More than a million 0-4 year olds stopped attending childcare during lockdown. This led to them missing out on social and educational opportunities, parents struggling to balance work and childcare, and financial losses for childcare providers. The prospects for the sector are highly uncertain.

Before the Covid-19 pandemic, around 1.4 million 0-4 year olds attended some kind of formal childcare – nurseries, playgroups or childminders – each day. This represents 90% of 3 and 4 year olds and 40% of those aged 0-2. During lockdown, only a third of childcare providers remained open and fewer than 100,000 children attended on any given day.

Formal childcare usage has been slow to bounce back. There were around 420,000 children attending in mid-July, before the school holidays started, and only slightly more in early September – around 480,000, according to the Department for Education (DfE, 2020).

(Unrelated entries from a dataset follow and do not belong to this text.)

-- ==== Sys2Proof/Config.lean ====
section
/-! DEFINITION. What is fixed for the engine: the time unit and the periods of the spec counted in
it, and the free values (opaque constants with no body) that the spec leaves open. -/

namespace Sys2Proof.Config

/-! ## Time

One tick is 1/768000 s, one sixteenth of a nominal word period (log 1). The frame period of a class
of S samples is S word periods, 16 × S ticks (R2), and its switch point falls S ticks after the
frame start (R8). -/

/-- Ticks of a nominal word period, 1/48000 s (R64). -/
def wordPeriod : Nat := 16

/-- Ticks of a millisecond. -/
def tickMs : Nat := 768

/-- Ticks between two scrub visits: 78.125 µs (R87). -/
def scrubPeriod : Nat := 60

/-- Ticks of the frame period whose S is `s` (R2, R30). -/
def framePeriod (s : Nat) : Nat := 16 * s

/-- Four nominal word periods: a port becomes LOST (R64). -/
def clockLoss : Nat := 64

/-- The limit of a save, 400 ms (R167). -/
def saveLimit : Nat := 400 * tickMs

/-- The limit of the store read of a start-up, 50 ms (R169). -/
def loadLimit : Nat := 50 * tickMs

/-! ## Limits -/

/-- The changes of a lane's pool (R115). -/
def poolLimit : Nat := 32

/-- The changes of a staging batch (R115). -/
def batchLimit : Nat := 8

/-- The closed batches of a take queue (R115). -/
def queueLimit : Nat := 8

/-! ## Free values -/

/-- DESIGN CHOICE, safe (log 6): of a frame of length `len` ticks that is a complete frame of both
FA24 and FA25 by R4, whether a detector that holds neither class takes it as FA24. -/
opaque overlapIsFa24 : (len : Nat) → Bool

/-- DESIGN CHOICE, safe (log 8): the 32-bit check that an image carries over its content (R165). -/
opaque sceneCheck : Machine.Scene → BitVec 32

/-- DESIGN CHOICE, safe (log 3): which of the events that are due together is taken first. -/
opaque choose : (choice : Nat) → Nat

/-- DESIGN CHOICE, safe (log 9): whether the tag latch of a frame start at time `now` is taken before
the presence evaluation of the same frame start (R52). -/
opaque latchFirst : (now : Nat) → Bool

/-- DESIGN CHOICE, safe (log 10): whether a port whose internal timer period falls at time `now`
reads its destinations before it writes its sources (R63, R64). -/
opaque readsFirst : (now : Nat) → Bool

/-! ## The check code -/

/-- R79: a change of any one of the three checked fields (source, tag reference code, delay target)
changes the code. -/
def Separates (f : BitVec 16 → BitVec 8 → BitVec 16 → BitVec 16) : Prop :=
  (∀ s s' t d, f s t d = f s' t d → s = s') ∧
  (∀ s t t' d, f s t d = f s t' d → t = t') ∧
  (∀ s t d d', f s t d = f s t d' → d = d')

/-- DESIGN CHOICE, safe (log 7): the fixed function of R79. It may be any function that separates;
where the free value names none, `checkCode` falls back on one, which no proof can tell. -/
opaque checkFunction : Option (Subtype Separates)

/-- The check code of R79, of a source, a tag reference code and a delay target. -/
def checkCode (s : BitVec 16) (t : BitVec 8) (d : BitVec 16) : BitVec 16 :=
  match checkFunction with
  | some f => f.val s t d
  | none => s ^^^ t.zeroExtend 16 ^^^ d

/-- The check code has the property of R79. -/
theorem checkCode_separates : Separates checkCode := by
  cases h : checkFunction with
  | some f =>
    have e : checkCode = f.val := by funext s t d; simp [checkCode, h]
    rw [e]; exact f.property
  | none =>
    have e : checkCode = fun s t d => s ^^^ t.zeroExtend 16 ^^^ d := by
      funext s t d; simp [checkCode, h]
    rw [e]
    refine ⟨fun s s' t d h => ?_, fun s t t' d h => ?_, fun s t d d' h => ?_⟩
    · simpa using h
    · have h1 : t.zeroExtend 16 = t'.zeroExtend 16 := by simpa using h
      have h2 := congrArg BitVec.toNat h1
      apply BitVec.eq_of_toNat_eq
      have b := t.isLt
      have b' := t'.isLt
      simp only [BitVec.truncate_eq_setWidth, BitVec.toNat_setWidth] at h2
      omega
    · simpa using h

end Sys2Proof.Config
end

Despite government assistance, the loss of most, if not all, of their income from parent-paid fees is likely to have led many childcare providers to struggle financially. Private sector nurseries and childminders experienced the largest losses, as they rely heavily on fees, while nursery classes and voluntary sector providers – which rely more on public funding – were less hard hit.

Children lost out on early education opportunities and parents found it more difficult to work while nurseries were closed. If the substantial financial hit taken by providers during lockdown – or a sluggish return of parental demand over the coming months – forces some providers to reduce capacity, raise fees or leave the sector entirely, these effects on parents and children may persist.

Prospects for the sector are highly uncertain: although the childcare market is mature and has responded effectively to large changes in demand as a result of government policy in recent years (for example, the introduction and subsequent extension of free early education places), the shock to both supply and demand caused by the pandemic is unprecedented. Emerging gaps in provision at local level will also need to be monitored closely.

What does the evidence tell us?

How has Covid-19 affected childcare providers?

Childcare providers receive 90% of their income from the combination of parent-paid fees (two-thirds) and government funding of the entitlement to free early education for 3 and 4 year olds and disadvantaged 2 year olds (one-quarter).

When the UK entered national lockdown on 23 March 2020, the majority of parents were required to keep their children home from school and childcare. Although the children of key workers and vulnerable children could continue using childcare, take-up was very low, with just 65,000 children attending in mid-April.

What impact did this have on providers’ income? The government continued to fund the free places offered by providers pre-pandemic even when children were not attending, meaning that income from public sources was (and continues to be – at least until the end of the year) protected. But low take-up of childcare places means that a lot of fee income was lost.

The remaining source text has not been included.